Il presidente dell’Uefa Ceferin è tornato a parlare della Superlega facendo delle dichiarazioni che preoccupano Agnelli e la Juventus
La Champions League ha conosciuto in questa settimana il nome delle due finaliste della competizione, Real Madrid e Liverpool. Entrambe sono state tra le società che hanno firmato l’idea della Superlega in inizio. Successivamente hanno intrapreso due squadre differenti. I ‘Reds’ dopo le ‘pressioni’ dei propri tifosi hanno scelto di tirarsi indietro. I ‘blancos’ di Florentino Perez sono rimasti fedeli alla propria idea, insieme a Barcellona e Juventus.
Anche i bianconeri, infatti, hanno mantenuto viva l’idea, pensando pure a una formula differente rispetto all’idea originaria. Aleksander Ceferin, intanto, è tornato a tuonare intorno a questa possibilità, ‘minacciando’ pure il presidente juventino Andrea Agnelli. La questione, come si è potuto evincere dalle parole del presidente dell’Uefa nell’intervista concessa ad ‘As’ è tutt’altro che chiusa.
Il presidente dell’Uefa Aleksader Ceferin è tornato a parlare della possibilità di applicare sanzioni nei confronti dei club dissidenti: “È possibile, per il momento restiamo a vedere. Non ci ha fatto piacere l’ingiunzione e sono stato sorpreso dal comportamento del giudice precedente. Non ci hanno nemmeno offerto un’udienza, ho comunque fiducia nelle autorità e nei tribunali spagnoli”. La possibilità di subire sanzioni dunque tengono in agitazione Juventus, Real Madrid e Barcellona.

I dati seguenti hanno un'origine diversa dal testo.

/-! ## The lead's results -/

/-- The RESULT of a job enters the post queue; the lead's membership ends and the lead lifts (R164, R168). -/
def postJob (e : Entry) (m : Membership) (verdict : Verdict) (value : Int) (neg : Bool) (s : State) : State :=
  abandonMember m.job <|
    postResult { job := m.job, board := e.offer.board, verdict := verdict, value := BitVec.ofInt 32 value
                 passesUsed := m.pass + 1, neg := neg, members := m.takers } s

/-- The lead decides once every role has landed (R87). -/
def landingDecision (e : Entry) (m : Membership) (s : State) : State :=
  if m.landings.all (·.isSome) then
    let s := updMember m.job (fun m => { m with landingWait := none }) s
    if m.landings.any (· == some true) then
      if m.pass < e.offer.budget then offerWork (.again m.job false (m.pass + 1)) s
      else postJob e m .noContact 0 false s
    else offerWork (.start m.job m.pass) s
  else s

/-- A LANDED at the lead (R86). -/
def takeLanding (e : Entry) (m : Membership) (src role pass : Nat) (noContact : Bool) (s : State) : State :=
  if e.takerOf role ≠ some src ∨ pass ≠ m.pass ∨ m.landings[role]? ≠ some none then countDiscard s
  else
    let m' := { m with landings := m.landings.set role (some noContact) }
    landingDecision e m' (updMember m.job (fun m => { m with landings := m.landings.set role (some noContact) }) s)

/-- The lead's decision: the verdict, and AGAIN or the RESULT (R157, R162 to R164). -/
def leadDecision (e : Entry) (m : Membership) (s : State) : State :=
  let j := judge e.offer.kind e.offer.low e.offer.high m.readings
  let s := updMember m.job (fun m => { m with deadline := none }) s
  match nextStep j.1 m.pass e.offer.budget with
  | some repeated => offerWork (.again m.job repeated (m.pass + 1)) s
  | none => postJob e m j.1 j.2.1 j.2.2 s

/-- The lead decides when its table is complete (R157). -/
def decideIfComplete (job : Nat) (s : State) : State :=
  match s.entry? job, s.leadMember? job with
  | some e, some m => if m.deadline.isSome && m.readings.all (·.isSome) then leadDecision e m s else s
  | _, _ => s

/-- A READING at the lead (R156). Its V and I are stored as received, beyond the range of a reading too, of which the spec
says nothing (log entry 50). -/
def takeReading (e : Entry) (m : Membership) (src role pass : Nat) (r : Reading) (s : State) : State :=
  if e.takerOf role ≠ some src ∨ role = 0 ∨ pass ≠ m.pass ∨ m.deadline = none ∨ m.readings[role]? ≠ some none then
    countDiscard s
  else
    decideIfComplete m.job (updMember m.job (fun m => { m with readings := m.readings.set role (some r) }) s)

/-! ## AGAIN -/

/-- An AGAIN is taken (R89): the new pass, the landing limit of a member other than the lead anew, and the retouch descent or
the next START. An AGAIN(REPEAT) taken in DESCEND, while a retouch runs, has the head in LANDED at once like any, the MOVE
running on, which R133 does not say (log entry 57). -/
def applyAgain (job : Nat) (repeated : Bool) (pass : Nat) (s : State) : State :=
  let s := updMember job (fun m =>
    { m with
      state := .landed, pass := pass, holdLimit := none, deferred := none
      landingLimit := if m.lead then none else some landingLimitTime
      readings := if m.lead then m.readings.map (fun _ => none) else m.readings
      landings := if m.lead then m.landings.map (fun _ => if repeated then some false else none) else m.landings
      landingWait := if m.lead && !repeated then some landingWaitTime else m.landingWait }) s
  if repeated then
    let s := s.onMsq fun q => { q with motion := .landed }
    match s.leadMember? job with
    | some _ => offerWork (.start job pass) s
    | none => s
  else startRise pass s

/-- The source is the taker of role 0 of a membership's set (R88, R89). -/
def State.isLeadOf (s : State) (m : Membership) (src : Nat) : Bool := (s.takersOf m).head? == some (some src)

/-- An AGAIN at a membership (R89). -/
def takeAgain (m : Membership) (src : Nat) (repeated : Bool) (pass : Nat) (s : State) : State :=
  if m.state = .measuring then
    updMember m.job (fun m => { m with deferred := some { source := src, repeated := repeated, pass := pass } }) s
  else if s.isLeadOf m src ∧ pass = m.pass + 1 ∧ (m.state = .landed ∨ m.state = .hold) then
    applyAgain m.job repeated pass s
  else countDiscard s

/-! ## The window -/

/-- The window opens at the START frame end (R88, R149, R155; log entry 33). -/
def openWindow (e : Entry) (m : Membership) (s : State) : State :=
  let o := e.offer
  let s := s.onMeu fun u =>
    { frontEnd := frontEndOf m.role
      stimulus := if m.role = 0 then stimulusOf o.kind o.stimulus else .off
      window := .settle (settleTime o.settle) (sampleCount o.sample), acc := .clear, ownReading := u.ownReading }
  let s := updMember m.job (fun m =>
    { m with state := .measuring, landingLimit := none
             deadline := if m.lead then some (deadlineTime o.settle o.sample) else none }) s
  s.onMsq fun q => { q with motion := .measure }

/-- A START at a membership (R88). -/
def takeStart (e : Entry) (m : Membership) (src pass : Nat) (s : State) : State :=
  if s.isLeadOf m src ∧ pass = m.pass ∧ m.state = .landed then openWindow e m s else countDiscard s

/-- The membership enters HOLD; a deferred AGAIN is checked and applied (R88, R89). -/
def enterHold (job : Nat) (s : State) : State :=
  match s.entry? job, s.member? job with
  | some e, some m =>
    let s := updMember job (fun m =>
      { m with state := .hold, deferred := none
               holdLimit := if m.lead then none else some (holdLimitTime e.offer.settle e.offer.sample) }) s
    let s := s.onMsq fun q => { q with motion := .hold }
    match m.deferred with
    | some d => takeAgain { m with state := .hold } d.source d.repeated d.pass s
    | none => s
  | _, _ => s

/-- The window ends: the front end goes to NONE and the reading is formed (R153, R154). At a member other than the lead its
READING is offered, and the membership is in HOLD once the frame is in the WORK queue; at the lead the reading is stored. -/
def closeWindow (samples : Nat) (s : State) : State :=
  let r := formReading samples s.meu.frontEnd s.meu.acc
  let s := s.onMeu fun u =>
    { u with frontEnd := .off, stimulus := .off, window := .off
             ownReading := s.rvu.current.map fun m => { role := m.role, pass := m.pass, reading := r } }
  match s.rvu.current with
  | some m =>
    if m.lead then
      let s := updMember m.job (fun m => { m with readings := m.readings.set 0 (some r) }) s
      decideIfComplete m.job (enterHold m.job s)
    else
      let enters := s.workFree
      let s := offerWork (.reading m.job m.role m.pass r.isOver r.compliance r.lifted r.volt r.amp) s
      if enters then enterHold m.job s else s
  | none => s

/-- A held READING as it enters the WORK queue, with the LIFTED flag of that moment (R152, R153; log entry 33). -/
def stampLifted (s : State) : TxFrame → TxFrame
  | .reading j r p o c l v i => .reading j r p o c (l || s.meu.acc.lifted) v i
  | f => f

/-- The head's own reading with the LIFTED flag of the moment its READING enters the WORK queue (R152, R153). -/
def stampOwnReading (s : State) : State :=
  s.onMeu fun u => { u with ownReading := u.ownReading.map fun o =>
    { o with reading := { o.reading with lifted := o.reading.lifted || u.acc.lifted } } }

end Sys2Proof.Machine
end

Ceferin ha poi parlato dei suoi rapporti con i tre club ribelli: “Il mio rapporto con il presidente della Juventus in precedenza era molto aperto e onesto, non voglio però parlare di lui. Con Florentino Perez avevo in programma a Nyon prima che accadesse tutto. Avremmo dovuto parlare delle future competizioni ma 24 ore prima della riunione ha cancellato l’appuntamento dicendomi di essere impegnato in un evento legato al basket. Con Bartomeu invece non ho mai parlato”.
Il massimo dirigente dell’Uefa ha poi sottolineato la mancanza di rapporti con i presidenti di questi club: “Comunichiamo solo attraverso le aule di tribunale, non esistono relazioni personali. Della vicenda se ne occuperanno i nostri avvocati”.